Actualmente, dice Kelly, hay unas 30.000 personas que toman tafamidis en todo el mundo. Pero cree que muchos más podrían beneficiarse si fuera más fácil diagnosticar la ATTR.
Otros investigadores están desarrollando medicamentos utilizando diferentes enfoques. Por ejemplo, mientras que tafamidis estabiliza la transtiretina, otros científicos han decidido eliminar la proteína en sí. Eso es posible porque hay otras proteínas que pueden hacer el trabajo de transporte de la transtiretina.
En un ensayo inicial de 15 personas con polineuropatía ATTR hereditaria, el tratamiento fue seguro y redujo la cantidad de transtiretina presente en la sangre en un promedio del 93 por ciento en la dosis más alta. Intellia espera comenzar un ensayo más amplio que analice el fármaco en pacientes con miocardiopatía ATTR para fines de 2023. Si tiene éxito, el tratamiento de Intellia se uniría a otros tres tratamientos genéticos anti-transtiretina que han aparecido en los últimos cinco años, inotersen, patisiran y vutrisirán.

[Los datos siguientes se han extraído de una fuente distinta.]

-- ==== Sys2Proof/Laws/Taken.lean ====
section
/-! SUPPORT. A taken report whole: the use of its stable weight, and its flags and weight one behind the other. -/

namespace Sys2Proof.Machine

/-! ### The effects do not look at the notice units -/

theorem Units.trackZero_blind (h : Fin 32) (w : Int) (seq : BitVec 8) : Blind fun u => u.trackZero h w seq := by
  intro u n
  unfold Units.trackZero
  have hp : (u.withNotices n).params h = u.params h := rfl
  simp only [hp, Units.withNotices_head]
  split
  · rfl
  · exact Effect.then_blind (f := fun u : Units => (u, [.notice (u.reportingHead h) (.zeroDrift h seq w (u.head h).zero)]))
      (fun _ _ => rfl) (Units.raise_blind h 16 .zeroDrift) u n

theorem Units.useWeight_blind (h : Fin 32) (w : Int) (seq : BitVec 8) (dropped : Bool) :
    Blind fun u => u.useWeight h w seq dropped := by
  intro u n
  have hp : (u.withNotices n).params h = u.params h := rfl
  unfold Units.useWeight
  simp only [hp, Units.withNotices_head]
  cases (u.head h).state with
  | empty | stopped =>
    simp only
    split
    · rfl
    · exact Units.trackZero_blind h w seq u n
  | settling => exact Units.settle_blind h _ u n
  | ready | claimed _ _ =>
    simp only
    cases (u.head h).frozen with
    | none => rfl
    | some f =>
      simp only
      split
      · exact Units.disturb_blind h u n
      · rfl
  | _ => rfl

theorem Units.weigh_blind (h : Fin 32) (w : Int) (seq : BitVec 8) (dropped : Bool) :
    Blind fun u => u.weigh h w seq dropped :=
  Effect.then_blind (Units.weighed_blind h w) (Units.useWeight_blind h w seq dropped)

theorem Units.faulted_blind (r : ReportHeader) {f : Units → Effect} (hf : Blind f) : Blind fun u => u.faulted r f := by
  intro u n
  unfold Units.faulted
  split
  · exact hf u n
  · rfl

theorem Units.confirmed_blind (r : ReportHeader) {f : Units → Effect} (hf : Blind f) : Blind fun u => u.confirmed r f := by
  intro u n
  unfold Units.confirmed
  simp only [Units.withNotices_head]
  by_cases c : r.gateClosed = true ∧ (u.head r.head).gateSeq = r.echo
  · simp only [c, and_self, if_true]; exact hf u n
  · simp only [c, if_false]

theorem Units.dropped_blind (r : ReportHeader) : Blind fun u => u.dropped r := by
  intro u n
  unfold Units.dropped
  split
  · exact Units.dropPool_blind r.head u n
  · rfl

theorem Units.weighAny_blind (r : ReportHeader) (w : Option Int) : Blind fun u => u.weighAny r w := by
  intro u n
  cases w with
  | none => rfl
  | some w => exact Units.weigh_blind r.head w r.seq r.poolDrop u n

theorem Units.reported_blind (r : ReportHeader) (weight : Option Int) {fault confirm : Units → Effect} (hf : Blind fault)
    (hc : Blind confirm) : Blind fun u => u.reported r weight fault confirm :=
  Effect.then_blind (Effect.then_blind (Effect.then_blind (Units.faulted_blind r hf) (Units.confirmed_blind r hc))
    (Units.dropped_blind r)) (Units.weighAny_blind r weight)

/-! ### Effects in turn -/

/-- What two effects in turn leave, and what they put out. -/
theorem Effect.then_fst (a : Effect) (f : Units → Effect) : (a.then f).1 = (f a.1).1 := rfl
theorem Effect.then_snd (a : Effect) (f : Units → Effect) : (a.then f).2 = a.2 ++ (f a.1).2 := rfl

/-- Effects in turn, grouped either way. -/
theorem Effect.then_assoc (a : Effect) (f g : Units → Effect) : (a.then f).then g = a.then fun v => (f v).then g := by
  unfold Effect.then
  simp only [List.append_assoc]

/-- The parts of a report without BOARD-FAULT, behind GATE-CLOSED. -/
theorem Units.reported_unfaulted (u : Units) (r : ReportHeader) (weight : Option Int) (fault confirm : Units → Effect)
    (hb : r.boardFault = false) :
    u.reported r weight fault confirm =
      ((u.confirmed r confirm).then fun v => v.dropped r).then fun v => v.weighAny r weight := by
  unfold Units.reported
  have : u.faulted r fault = (u, []) := by
    unfold Units.faulted
    rw [hb]
    rfl
  rw [this, Effect.then_nil]

/-- A confirmation of a head that does not discharge does nothing (R38). -/
theorem Units.confirm_idle (u : Units) (h : Fin 32) (hs : (u.head h).state.name ≠ .discharging) : u.confirm h = (u, []) := by
  unfold Units.confirm
  simp only
  cases hx : (u.head h).state with
  | discharging d => rw [hx] at hs; exact absurd rfl hs
  | _ => rfl

/-! ### What becomes of a head that discharges to a side -/

/-- A raise that leaves a head discharging to a side found it so, and is a plain count below 256 (R44, R45). -/
theorem Units.raise_bag {u : Units} {h : Fin 32} {k : Nat} {c : HealthCause} {side : Side}
    (hs : ((u.raise h k c).1.head h).state = .discharging (.bag side)) :
    (u.head h).state = .discharging (.bag side) ∧ (u.head h).health + k < 256 ∧
      u.raise h k c = u.count h ((u.head h).health + k) c := by
  by_cases h1 : (u.head h).state = .out ∨ (u.head h).state = .disabled
  · rw [Units.raise_none u h k c h1] at hs
    rcases h1 with h1 | h1 <;> rw [h1] at hs <;> cases hs
  by_cases h2 : min 256 ((u.head h).health + k) = 256
  · rw [Units.raise_out u h k c h1 h2] at hs
    rw [Effect.then_fst, Units.goOut_head] at hs
    simp [Head.outed] at hs
  have hm : min 256 ((u.head h).health + k) = (u.head h).health + k := by omega
  by_cases h3 : (u.head h).health < 128 ∧ 128 ≤ min 256 ((u.head h).health + k) ∧ c ≠ .disturbed
  · rw [Units.raise_barred u h k c h1 h2 h3, hm] at hs
    have hc : (u.count h ((u.head h).health + k) c).1.head h = _ := Units.count_head ..
    by_cases hr : (u.head h).state.name = .ready ∨ (u.head h).state.name = .claimed
    · have he : ((u.count h ((u.head h).health + k) c).then fun w => w.expel h .barred .barred).1.head h = _ :=
        Units.expel_head (u.count h ((u.head h).health + k) c).1 h .barred .barred (by rw [hc]; exact hr)
      have hs := (congrArg Head.state he).symm.trans hs
      simp [Head.purged] at hs
    · have hb := Units.raise_below u h k c (fun c => h1 (.inl c)) (fun c => h1 (.inr c)) (by omega) (.inl (not_or.1 hr))
      have hs' := hs
      rw [← hm, ← Units.raise_barred u h k c h1 h2 h3, hb, hc] at hs'
      exact ⟨hs', by omega, hb⟩
  · rw [Units.raise_count u h k c h1 h2 h3, hm] at hs ⊢
    rw [Units.count_head] at hs
    exact ⟨hs, by omega, rfl⟩

/-- A release leaves a head that it does not list, and that is not READY, as it is. -/
theorem Units.release_head_not (u : Units) (h : Fin 32) (side : Side) (z : Zone) (o : OrderRec) (kept : Fin 32 → Bool)
    (h1 : h ∉ o.heads) (h2 : (u.head h).state ≠ .ready) : (u.release side z o kept).1.head h = u.head h := by
  unfold Units.release
  simp only
  generalize hm : Units.mapHeads u _ = m
  have hh : m.head h = u.head h := by
    rw [← hm, Units.mapHeads_head, if_neg h1, if_neg (fun c => h2 c.1)]
  rw [← hh]
  cases side <;> cases z <;> rfl

/-- An entry to OUT with a release leaves its head OUT. -/
theorem Units.outReleasing_head (u : Units) (h : Fin 32) (side : Side) (z : Zone) (o : OrderRec) (kept : Fin 32 → Bool)
    (h1 : h ∉ o.heads) : (u.outReleasing h side z o kept).1.head h = (u.head h).outed := by
  have hm : ((u.setHead h (u.head h).outed).markDump side h .unconfirmed).1.head h = (u.head h).outed :=
    Eq.trans (Units.markDump_keeps _ _ _ _ (.head h) (by simp)) (by simp)
  unfold Units.outReleasing Effect.then
  simp only
  rw [Units.release_head_not _ _ _ _ _ _ h1 (by rw [hm]; simp [Head.outed]), hm]

/-- No release follows a mark, seen from units that agree in what the rule reads. -/
theorem Units.unreleased.of {u v : Units} {side : Side} {h : Fin 32} {m : Mark} (k : u.unreleased side h m)
    (hr : v.releases = u.releases) (ha : v.active = u.active) (ho : v.orders = u.orders) : v.unreleased side h m := by
  unfold Units.unreleased at *
  rw [hr, ha, ho]
  exact k

/-! ### The operations have the effects -/

namespace Ev.Does

variable {e : Ev}

/-- Zero tracking (R41, R42), of a head that is no bag's discharge. -/
theorem trackZero (h : Fin 32) (w : Int) (seq : BitVec 8) (hs : (e.units.head h).state.name ≠ .discharging) :
    e.Does (e.trackZero h w seq) (e.units.trackZero h w seq) := by
  unfold Ev.trackZero Units.trackZero
  simp only
  by_cases hn : ((w - (e.units.head h).zero).natAbs : Int) ≤ (e.units.params h).zeroBand
  · rw [if_pos hn, if_pos (by omega)]
    exact modHead _
  · rw [if_neg hn, if_neg (by omega)]
    refine (act (.notice (e.units.reportingHead h) (.zeroDrift h seq w (e.units.head h).zero))).trans
      (Units.raise_blind h 16 .zeroDrift) (raiseHealth h 16 .zeroDrift true (by simp) ?_)
    intro _ side c
    refine absurd ?_ hs
    have hh : ((Act.notice (e.units.reportingHead h) (.zeroDrift h seq w (e.units.head h).zero)).take e).units.head h =
        e.units.head h := (act _ : e.Does _ _).piece (.head h) (by simp)
    rw [← hh, c]
    rfl

/-- The use of a stable weight (R24). -/
theorem useWeight (h : Fin 32) (w : Int) (seq : BitVec 8) (dropped : Bool) :
    e.Does (e.useWeight h w seq dropped) (e.units.weigh h w seq dropped) := by
  have d1 : e.Does (e.modHead h fun x => { x with lastStable := some w }) (e.units.weighed h w, []) := modHead _
  refine d1.trans (Units.useWeight_blind h w seq dropped) ?_
  unfold Ev.useWeight Units.useWeight
  simp only
  generalize (e.modHead h fun x => { x with lastStable := some w }) = f
  have hst : ∀ c, (f.units.head h).state = c → (f.units.head h).state.name = c.name := fun c hc => by rw [hc]
  cases hs : (f.units.head h).state with
  | empty | stopped =>
    simp only
    by_cases hd : dropped = true
    · rw [if_pos hd, if_pos hd]
      exact refl
    · rw [if_neg hd, if_neg hd]
      exact trackZero h w seq (by rw [hs]; simp [CycleState.name])
  | settling => exact settle h _
  | ready | claimed _ _ =>
    simp only
    cases (f.units.head h).frozen with
    | none => exact refl
    | some g =>
      simp only
      by_cases hb : (f.units.params h).disturbBand < ((w - (f.units.head h).zero - g).natAbs : Int)
      · rw [if_pos hb, if_pos (by omega)]
        exact disturb h fun _ side c => by rw [hs] at c; cases c
      · rw [if_neg hb, if_neg (by omega)]
        exact refl
  | _ => exact refl

/-- GATE-CLOSED whose mark completes a dump with a request latched and an order queued: the release follows (R21, R128). -/
theorem gateClosed_release (h : Fin 32) (echo : BitVec 4) (side : Side) (z : Zone) (o : OrderRec)
    (hst : (e.units.head h).state = .discharging (.bag side)) (he : (e.units.head h).gateSeq = echo)
    (hr : e.units.releaseFollows side h .confirmed z o) (hp : (e.units.releases.get side).releasePending = false)
    (hy : e.release = true) :
    ∃ kept, e.Does (e.gateClosed h echo) ((e.units.confirm h).then fun u => u.release side z o kept) := by
  have d1 := (leaveDischarge (e := e) h).trans (Units.lower_blind h .confirm) (lowerHealth h .confirm)
  obtain ⟨f, hf⟩ : ∃ f, f = (e.leaveDischarge h).lowerHealth h .confirm := ⟨_, rfl⟩
  rw [← hf] at d1
  have hu : f.units = _ := d1.units
  obtain ⟨kept, d2⟩ := markDump_release (e := f) side h .confirmed z o (by rw [hu]; exact hr) (by rw [hu]; exact hp)
    (d1.release.trans hy)
  refine ⟨kept, ?_⟩
  have hM : e.gateClosed h echo = f.markDump side h .confirmed := by
    unfold Ev.gateClosed
    simp only [hst]
    rw [if_neg (fun c => c he), if_neg (by simp), hf]
  rw [hM]
  refine (d1.trans (Effect.then_blind (Units.markDump_blind side h .confirmed) (Units.release_blind side z o kept)) d2).congr ?_
  unfold Units.confirm
  simp only [hst]
  rw [← Effect.then_assoc]
  rfl

/-- The parts of a taken report, what BOARD-FAULT and a confirmation do given (R34). -/
theorem reportParts (r : ReportHeader) (weight : Option (Int × Bool)) {fault confirm : Units → Effect}
    (hc : Blind confirm)
    (df : r.boardFault = true → e.Does (e.raiseHealth r.head 32 .boardFault true) (fault e.units))
    (dc : r.gateClosed = true → ∀ f : Ev, f = (if r.boardFault then e.raiseHealth r.head 32 .boardFault true else e) →
      (f.units.head r.head).gateSeq = r.echo → f.Does (f.gateClosed r.head r.echo) (confirm f.units)) :
    e.Does (e.reportParts r weight)
      (e.units.reported r (weight.bind fun x => if x.2 then some x.1 else none) fault confirm) := by
  have d1 : e.Does (if r.boardFault then e.raiseHealth r.head 32 .boardFault true else e) (e.units.faulted r fault) := by
    unfold Units.faulted
    split
    · exact df (by assumption)
    · exact refl
  obtain ⟨f, hfe⟩ : ∃ f, f = if r.boardFault then e.raiseHealth r.head 32 .boardFault true else e := ⟨_, rfl⟩
  rw [← hfe] at d1
  have d2 := d1.trans (e'' := if r.gateClosed then f.gateClosed r.head r.echo else f) (Units.confirmed_blind r hc) (by
    unfold Units.confirmed
    by_cases hg : r.gateClosed = true
    · rw [if_pos hg]
      by_cases he : (f.units.head r.head).gateSeq = r.echo
      · rw [if_pos ⟨hg, he⟩]
        exact dc hg f hfe he
      · rw [if_neg (fun c => he c.2)]
        have : f.gateClosed r.head r.echo = f := by
          unfold Ev.gateClosed
          simp only
          cases (f.units.head r.head).state with
          | discharging d => simp only; rw [if_pos he]
          | _ => rfl
        rw [this]
        exact refl
    · rw [if_neg hg, if_neg (fun c => hg c.1)]
      exact refl)
  obtain ⟨g, hge⟩ : ∃ g, g = if r.gateClosed then f.gateClosed r.head r.echo else f := ⟨_, rfl⟩
  rw [← hge] at d2
  have d3 := d2.trans (e'' := if r.poolDrop then g.poolDrop r.head else g) (Units.dropped_blind r) (by
    unfold Units.dropped
    split
    · exact poolDrop r.head
    · exact refl)
  have fin : e.reportParts r weight = match weight with
      | some (w, true) => (if r.poolDrop then g.poolDrop r.head else g).useWeight r.head w r.seq r.poolDrop
      | _ => if r.poolDrop then g.poolDrop r.head else g := by
    rw [hge, hfe]
    rfl
  rw [fin]
  refine d3.trans (Units.weighAny_blind r _) ?_
  rcases weight with _ | ⟨w, _ | _⟩
  · exact refl
  · exact refl
  · exact useWeight r.head w r.seq r.poolDrop

end Ev.Does

end Sys2Proof.Machine
end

Estos medicamentos usan pequeños fragmentos de ácido nucleico que bloquean la producción de transtiretina, sin desactivar el gen como lo hace la estrategia de Intellia.
La Administración de Drogas y Alimentos de EE. UU. ha aprobado cinco nuevos medicamentos para las enfermedades amiloideas no cerebrales en los últimos cinco años.
Las cosas también están mejorando para el tratamiento de la amiloidosis AL. En 2021, la FDA aprobó un tratamiento que contenía daratumumab, otro medicamento tomado del mieloma múltiple, específicamente para AL. Al igual que la molécula detrás de la enfermedad, este tratamiento es un anticuerpo, pero uno completamente diferente. El anticuerpo daratumumab se adhiere a las células inmunitarias problemáticas que están produciendo cadenas ligeras. Actúa como una etiqueta que llama a otras partes del sistema inmunitario para destruir las células problemáticas. Una vez que se han ido, ya no pueden vomitar el anticuerpo AL problemático.
Y Kelly, inspirado por su anterior éxito en la estabilización de proteínas, espera aplicar la estrategia de tafamidis a AL. Los científicos están a la caza de pequeñas moléculas que bloqueen la cadena ligera del anticuerpo en su forma adecuada para que no se pliegue mal. Esto es más desafiante que para la transtiretina, porque cada persona con AL tiene una cadena ligera diferente detrás de su enfermedad. Se necesita una molécula que los estabilice a todos y cada uno de ellos.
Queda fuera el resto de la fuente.